AVAILABLE DATA:
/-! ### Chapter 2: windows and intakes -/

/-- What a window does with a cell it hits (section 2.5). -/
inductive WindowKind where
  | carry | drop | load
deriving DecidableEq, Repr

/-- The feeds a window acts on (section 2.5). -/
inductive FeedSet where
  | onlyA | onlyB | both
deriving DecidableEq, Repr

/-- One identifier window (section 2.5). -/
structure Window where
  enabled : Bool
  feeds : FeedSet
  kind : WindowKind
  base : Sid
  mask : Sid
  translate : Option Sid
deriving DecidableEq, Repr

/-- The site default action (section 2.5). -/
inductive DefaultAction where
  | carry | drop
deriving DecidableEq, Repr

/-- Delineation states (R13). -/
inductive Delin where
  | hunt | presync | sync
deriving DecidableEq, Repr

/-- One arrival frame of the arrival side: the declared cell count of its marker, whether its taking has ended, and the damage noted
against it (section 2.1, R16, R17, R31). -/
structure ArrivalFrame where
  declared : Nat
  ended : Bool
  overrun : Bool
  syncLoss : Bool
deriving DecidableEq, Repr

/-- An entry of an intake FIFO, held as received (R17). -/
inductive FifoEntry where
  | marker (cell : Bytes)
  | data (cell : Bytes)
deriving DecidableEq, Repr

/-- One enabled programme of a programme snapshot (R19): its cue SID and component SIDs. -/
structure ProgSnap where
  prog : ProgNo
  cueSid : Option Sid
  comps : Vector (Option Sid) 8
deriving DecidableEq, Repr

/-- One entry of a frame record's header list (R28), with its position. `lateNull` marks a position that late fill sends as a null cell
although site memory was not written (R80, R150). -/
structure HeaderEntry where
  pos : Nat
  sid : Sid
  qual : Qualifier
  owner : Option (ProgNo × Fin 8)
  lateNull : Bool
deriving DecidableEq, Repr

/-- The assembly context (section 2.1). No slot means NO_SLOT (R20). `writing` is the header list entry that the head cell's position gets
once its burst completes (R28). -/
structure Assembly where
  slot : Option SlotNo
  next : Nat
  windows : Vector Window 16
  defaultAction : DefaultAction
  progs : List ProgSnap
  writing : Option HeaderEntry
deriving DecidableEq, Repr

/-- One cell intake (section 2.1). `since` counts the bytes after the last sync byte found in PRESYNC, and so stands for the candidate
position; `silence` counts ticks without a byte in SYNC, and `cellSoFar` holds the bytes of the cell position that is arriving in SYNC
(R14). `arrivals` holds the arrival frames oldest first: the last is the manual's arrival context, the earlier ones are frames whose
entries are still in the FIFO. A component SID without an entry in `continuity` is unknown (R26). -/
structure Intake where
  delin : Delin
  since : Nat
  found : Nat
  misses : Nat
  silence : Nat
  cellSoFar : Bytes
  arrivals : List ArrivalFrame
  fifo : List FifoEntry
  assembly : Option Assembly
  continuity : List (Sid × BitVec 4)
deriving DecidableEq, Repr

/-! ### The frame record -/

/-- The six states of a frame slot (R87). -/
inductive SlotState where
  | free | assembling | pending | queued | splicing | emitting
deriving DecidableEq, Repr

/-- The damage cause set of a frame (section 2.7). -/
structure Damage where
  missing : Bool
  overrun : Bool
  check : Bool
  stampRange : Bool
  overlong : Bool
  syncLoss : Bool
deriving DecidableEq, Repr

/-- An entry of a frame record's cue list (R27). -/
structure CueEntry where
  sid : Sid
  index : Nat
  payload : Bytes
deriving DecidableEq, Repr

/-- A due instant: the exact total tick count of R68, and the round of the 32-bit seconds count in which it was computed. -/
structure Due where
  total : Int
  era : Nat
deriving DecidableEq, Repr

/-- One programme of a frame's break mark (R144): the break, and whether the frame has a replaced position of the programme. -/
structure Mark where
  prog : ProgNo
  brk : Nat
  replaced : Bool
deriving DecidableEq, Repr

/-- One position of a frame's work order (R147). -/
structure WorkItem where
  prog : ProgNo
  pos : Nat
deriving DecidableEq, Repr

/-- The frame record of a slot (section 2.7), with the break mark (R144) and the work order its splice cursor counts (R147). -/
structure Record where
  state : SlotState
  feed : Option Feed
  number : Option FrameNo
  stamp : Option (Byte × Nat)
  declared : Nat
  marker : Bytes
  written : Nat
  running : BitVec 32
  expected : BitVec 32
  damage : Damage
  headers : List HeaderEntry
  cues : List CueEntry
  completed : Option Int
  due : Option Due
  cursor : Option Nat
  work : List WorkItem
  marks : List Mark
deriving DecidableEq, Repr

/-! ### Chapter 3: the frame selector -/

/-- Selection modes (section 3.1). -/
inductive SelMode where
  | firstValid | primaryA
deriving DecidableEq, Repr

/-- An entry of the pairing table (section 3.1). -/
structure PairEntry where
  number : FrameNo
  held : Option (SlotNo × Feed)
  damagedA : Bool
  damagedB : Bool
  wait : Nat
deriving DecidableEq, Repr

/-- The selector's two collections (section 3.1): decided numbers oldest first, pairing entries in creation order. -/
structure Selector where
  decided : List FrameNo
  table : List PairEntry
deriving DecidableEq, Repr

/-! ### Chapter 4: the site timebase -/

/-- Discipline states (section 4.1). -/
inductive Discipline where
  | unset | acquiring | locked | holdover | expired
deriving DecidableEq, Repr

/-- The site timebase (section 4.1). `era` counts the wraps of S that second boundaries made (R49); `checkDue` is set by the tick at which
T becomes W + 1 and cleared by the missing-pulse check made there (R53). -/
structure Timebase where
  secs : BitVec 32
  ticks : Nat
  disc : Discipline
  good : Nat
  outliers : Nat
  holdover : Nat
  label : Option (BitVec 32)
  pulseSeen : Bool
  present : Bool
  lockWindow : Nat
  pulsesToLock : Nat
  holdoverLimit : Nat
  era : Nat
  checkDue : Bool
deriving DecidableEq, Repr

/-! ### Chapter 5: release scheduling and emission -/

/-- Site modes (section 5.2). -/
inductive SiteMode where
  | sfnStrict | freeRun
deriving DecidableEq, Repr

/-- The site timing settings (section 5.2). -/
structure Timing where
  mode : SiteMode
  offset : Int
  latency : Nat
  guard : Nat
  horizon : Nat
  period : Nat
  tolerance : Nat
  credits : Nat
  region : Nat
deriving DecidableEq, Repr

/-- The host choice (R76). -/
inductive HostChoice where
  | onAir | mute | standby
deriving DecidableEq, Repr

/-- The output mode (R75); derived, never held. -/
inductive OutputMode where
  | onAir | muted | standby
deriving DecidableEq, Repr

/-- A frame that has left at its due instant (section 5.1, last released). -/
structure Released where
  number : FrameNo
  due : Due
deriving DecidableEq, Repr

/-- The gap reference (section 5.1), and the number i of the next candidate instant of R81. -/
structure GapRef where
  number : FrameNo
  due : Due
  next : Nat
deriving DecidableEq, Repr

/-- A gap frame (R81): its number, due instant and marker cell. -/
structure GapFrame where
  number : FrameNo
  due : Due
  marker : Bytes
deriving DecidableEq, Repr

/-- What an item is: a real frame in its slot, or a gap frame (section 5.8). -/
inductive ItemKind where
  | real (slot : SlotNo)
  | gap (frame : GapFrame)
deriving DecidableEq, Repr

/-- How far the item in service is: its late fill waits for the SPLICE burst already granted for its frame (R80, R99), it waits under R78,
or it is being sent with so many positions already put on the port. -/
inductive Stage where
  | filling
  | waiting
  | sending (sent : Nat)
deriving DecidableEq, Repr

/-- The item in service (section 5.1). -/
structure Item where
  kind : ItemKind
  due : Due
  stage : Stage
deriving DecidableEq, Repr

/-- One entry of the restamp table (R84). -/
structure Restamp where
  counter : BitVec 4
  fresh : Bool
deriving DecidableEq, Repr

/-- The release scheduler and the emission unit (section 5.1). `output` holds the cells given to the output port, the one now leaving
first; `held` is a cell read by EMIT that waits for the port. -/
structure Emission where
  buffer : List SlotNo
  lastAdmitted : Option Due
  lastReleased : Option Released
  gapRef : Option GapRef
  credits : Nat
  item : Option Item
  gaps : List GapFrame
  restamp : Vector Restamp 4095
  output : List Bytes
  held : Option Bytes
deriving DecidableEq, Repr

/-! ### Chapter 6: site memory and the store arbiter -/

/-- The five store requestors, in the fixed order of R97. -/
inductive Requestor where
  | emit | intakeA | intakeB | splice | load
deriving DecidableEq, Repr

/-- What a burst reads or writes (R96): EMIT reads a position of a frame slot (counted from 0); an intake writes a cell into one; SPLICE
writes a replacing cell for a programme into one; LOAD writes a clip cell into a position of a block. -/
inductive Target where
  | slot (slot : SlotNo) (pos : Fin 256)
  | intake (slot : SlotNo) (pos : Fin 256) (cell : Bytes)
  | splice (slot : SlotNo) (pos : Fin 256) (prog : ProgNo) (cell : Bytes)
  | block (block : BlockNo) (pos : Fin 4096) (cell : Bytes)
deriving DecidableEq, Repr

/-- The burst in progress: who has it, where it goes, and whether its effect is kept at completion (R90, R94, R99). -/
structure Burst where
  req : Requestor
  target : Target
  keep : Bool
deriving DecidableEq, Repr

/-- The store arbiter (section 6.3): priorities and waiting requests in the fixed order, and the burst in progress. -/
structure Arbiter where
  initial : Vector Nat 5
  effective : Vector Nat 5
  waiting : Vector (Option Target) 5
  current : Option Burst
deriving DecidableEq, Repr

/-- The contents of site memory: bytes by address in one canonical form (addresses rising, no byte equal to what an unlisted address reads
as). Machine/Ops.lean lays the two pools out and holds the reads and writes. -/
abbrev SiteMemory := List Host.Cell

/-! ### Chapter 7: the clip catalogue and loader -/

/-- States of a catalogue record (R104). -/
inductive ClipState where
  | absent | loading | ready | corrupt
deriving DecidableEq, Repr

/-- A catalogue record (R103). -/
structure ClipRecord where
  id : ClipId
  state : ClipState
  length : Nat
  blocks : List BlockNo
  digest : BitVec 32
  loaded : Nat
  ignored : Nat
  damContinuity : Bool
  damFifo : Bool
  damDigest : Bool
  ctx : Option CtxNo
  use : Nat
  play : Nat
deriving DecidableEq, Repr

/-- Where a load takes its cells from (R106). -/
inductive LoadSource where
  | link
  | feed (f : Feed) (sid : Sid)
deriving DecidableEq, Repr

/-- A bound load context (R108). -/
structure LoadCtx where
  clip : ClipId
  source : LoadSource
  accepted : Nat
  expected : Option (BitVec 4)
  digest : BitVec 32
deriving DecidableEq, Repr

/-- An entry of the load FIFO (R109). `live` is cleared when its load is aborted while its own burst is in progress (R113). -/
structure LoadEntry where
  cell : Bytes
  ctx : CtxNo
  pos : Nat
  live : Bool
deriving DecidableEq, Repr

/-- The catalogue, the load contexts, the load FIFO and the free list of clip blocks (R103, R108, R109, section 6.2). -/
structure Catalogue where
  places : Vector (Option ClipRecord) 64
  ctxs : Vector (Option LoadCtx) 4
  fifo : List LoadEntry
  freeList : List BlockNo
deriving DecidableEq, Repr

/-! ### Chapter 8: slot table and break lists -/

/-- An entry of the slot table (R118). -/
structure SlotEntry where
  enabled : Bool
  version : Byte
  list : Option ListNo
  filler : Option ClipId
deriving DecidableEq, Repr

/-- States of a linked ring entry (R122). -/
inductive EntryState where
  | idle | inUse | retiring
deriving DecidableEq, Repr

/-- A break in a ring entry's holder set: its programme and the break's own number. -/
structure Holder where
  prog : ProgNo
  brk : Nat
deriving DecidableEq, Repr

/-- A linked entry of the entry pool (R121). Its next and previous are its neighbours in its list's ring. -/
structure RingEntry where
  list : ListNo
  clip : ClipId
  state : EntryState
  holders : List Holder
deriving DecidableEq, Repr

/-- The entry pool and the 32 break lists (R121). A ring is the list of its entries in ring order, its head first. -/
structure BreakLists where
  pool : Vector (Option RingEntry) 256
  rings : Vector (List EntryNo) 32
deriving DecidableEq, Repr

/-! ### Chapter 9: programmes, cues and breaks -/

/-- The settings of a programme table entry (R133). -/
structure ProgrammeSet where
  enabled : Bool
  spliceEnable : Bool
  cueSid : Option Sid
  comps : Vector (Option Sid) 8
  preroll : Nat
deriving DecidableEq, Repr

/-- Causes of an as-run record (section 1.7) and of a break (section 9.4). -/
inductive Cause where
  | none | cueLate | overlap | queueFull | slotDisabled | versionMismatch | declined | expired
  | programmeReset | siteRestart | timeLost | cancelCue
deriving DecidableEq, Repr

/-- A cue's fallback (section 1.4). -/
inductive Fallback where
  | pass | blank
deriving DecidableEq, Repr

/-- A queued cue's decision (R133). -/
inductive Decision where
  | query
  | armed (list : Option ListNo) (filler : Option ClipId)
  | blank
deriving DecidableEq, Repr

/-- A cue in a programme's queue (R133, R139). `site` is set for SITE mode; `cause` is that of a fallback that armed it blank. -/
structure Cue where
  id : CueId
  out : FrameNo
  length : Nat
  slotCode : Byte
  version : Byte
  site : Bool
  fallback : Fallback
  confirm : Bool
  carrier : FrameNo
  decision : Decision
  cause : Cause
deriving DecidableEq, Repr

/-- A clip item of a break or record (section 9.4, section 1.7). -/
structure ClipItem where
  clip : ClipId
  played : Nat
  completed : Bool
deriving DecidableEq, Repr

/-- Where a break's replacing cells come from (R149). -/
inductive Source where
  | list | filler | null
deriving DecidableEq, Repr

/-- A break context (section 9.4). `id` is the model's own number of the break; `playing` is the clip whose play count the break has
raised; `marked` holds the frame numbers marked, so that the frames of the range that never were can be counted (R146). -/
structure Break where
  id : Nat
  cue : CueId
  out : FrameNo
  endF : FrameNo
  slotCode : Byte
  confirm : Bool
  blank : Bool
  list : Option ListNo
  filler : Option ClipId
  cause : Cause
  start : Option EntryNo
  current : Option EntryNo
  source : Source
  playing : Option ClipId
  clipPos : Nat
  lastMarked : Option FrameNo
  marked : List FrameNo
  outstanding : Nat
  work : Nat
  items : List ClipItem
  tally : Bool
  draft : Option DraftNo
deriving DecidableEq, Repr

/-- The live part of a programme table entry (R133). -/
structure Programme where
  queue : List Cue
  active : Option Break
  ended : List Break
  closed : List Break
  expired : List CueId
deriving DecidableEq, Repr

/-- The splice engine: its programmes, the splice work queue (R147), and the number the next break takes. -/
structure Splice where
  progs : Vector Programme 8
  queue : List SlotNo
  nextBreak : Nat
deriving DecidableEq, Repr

WHAT TO PRODUCE: Your answer should consist of the lines above that hold the word "CueId".

ANSWER TO THE PROBLEM:
  id : CueId
  cue : CueId
  expired : List CueId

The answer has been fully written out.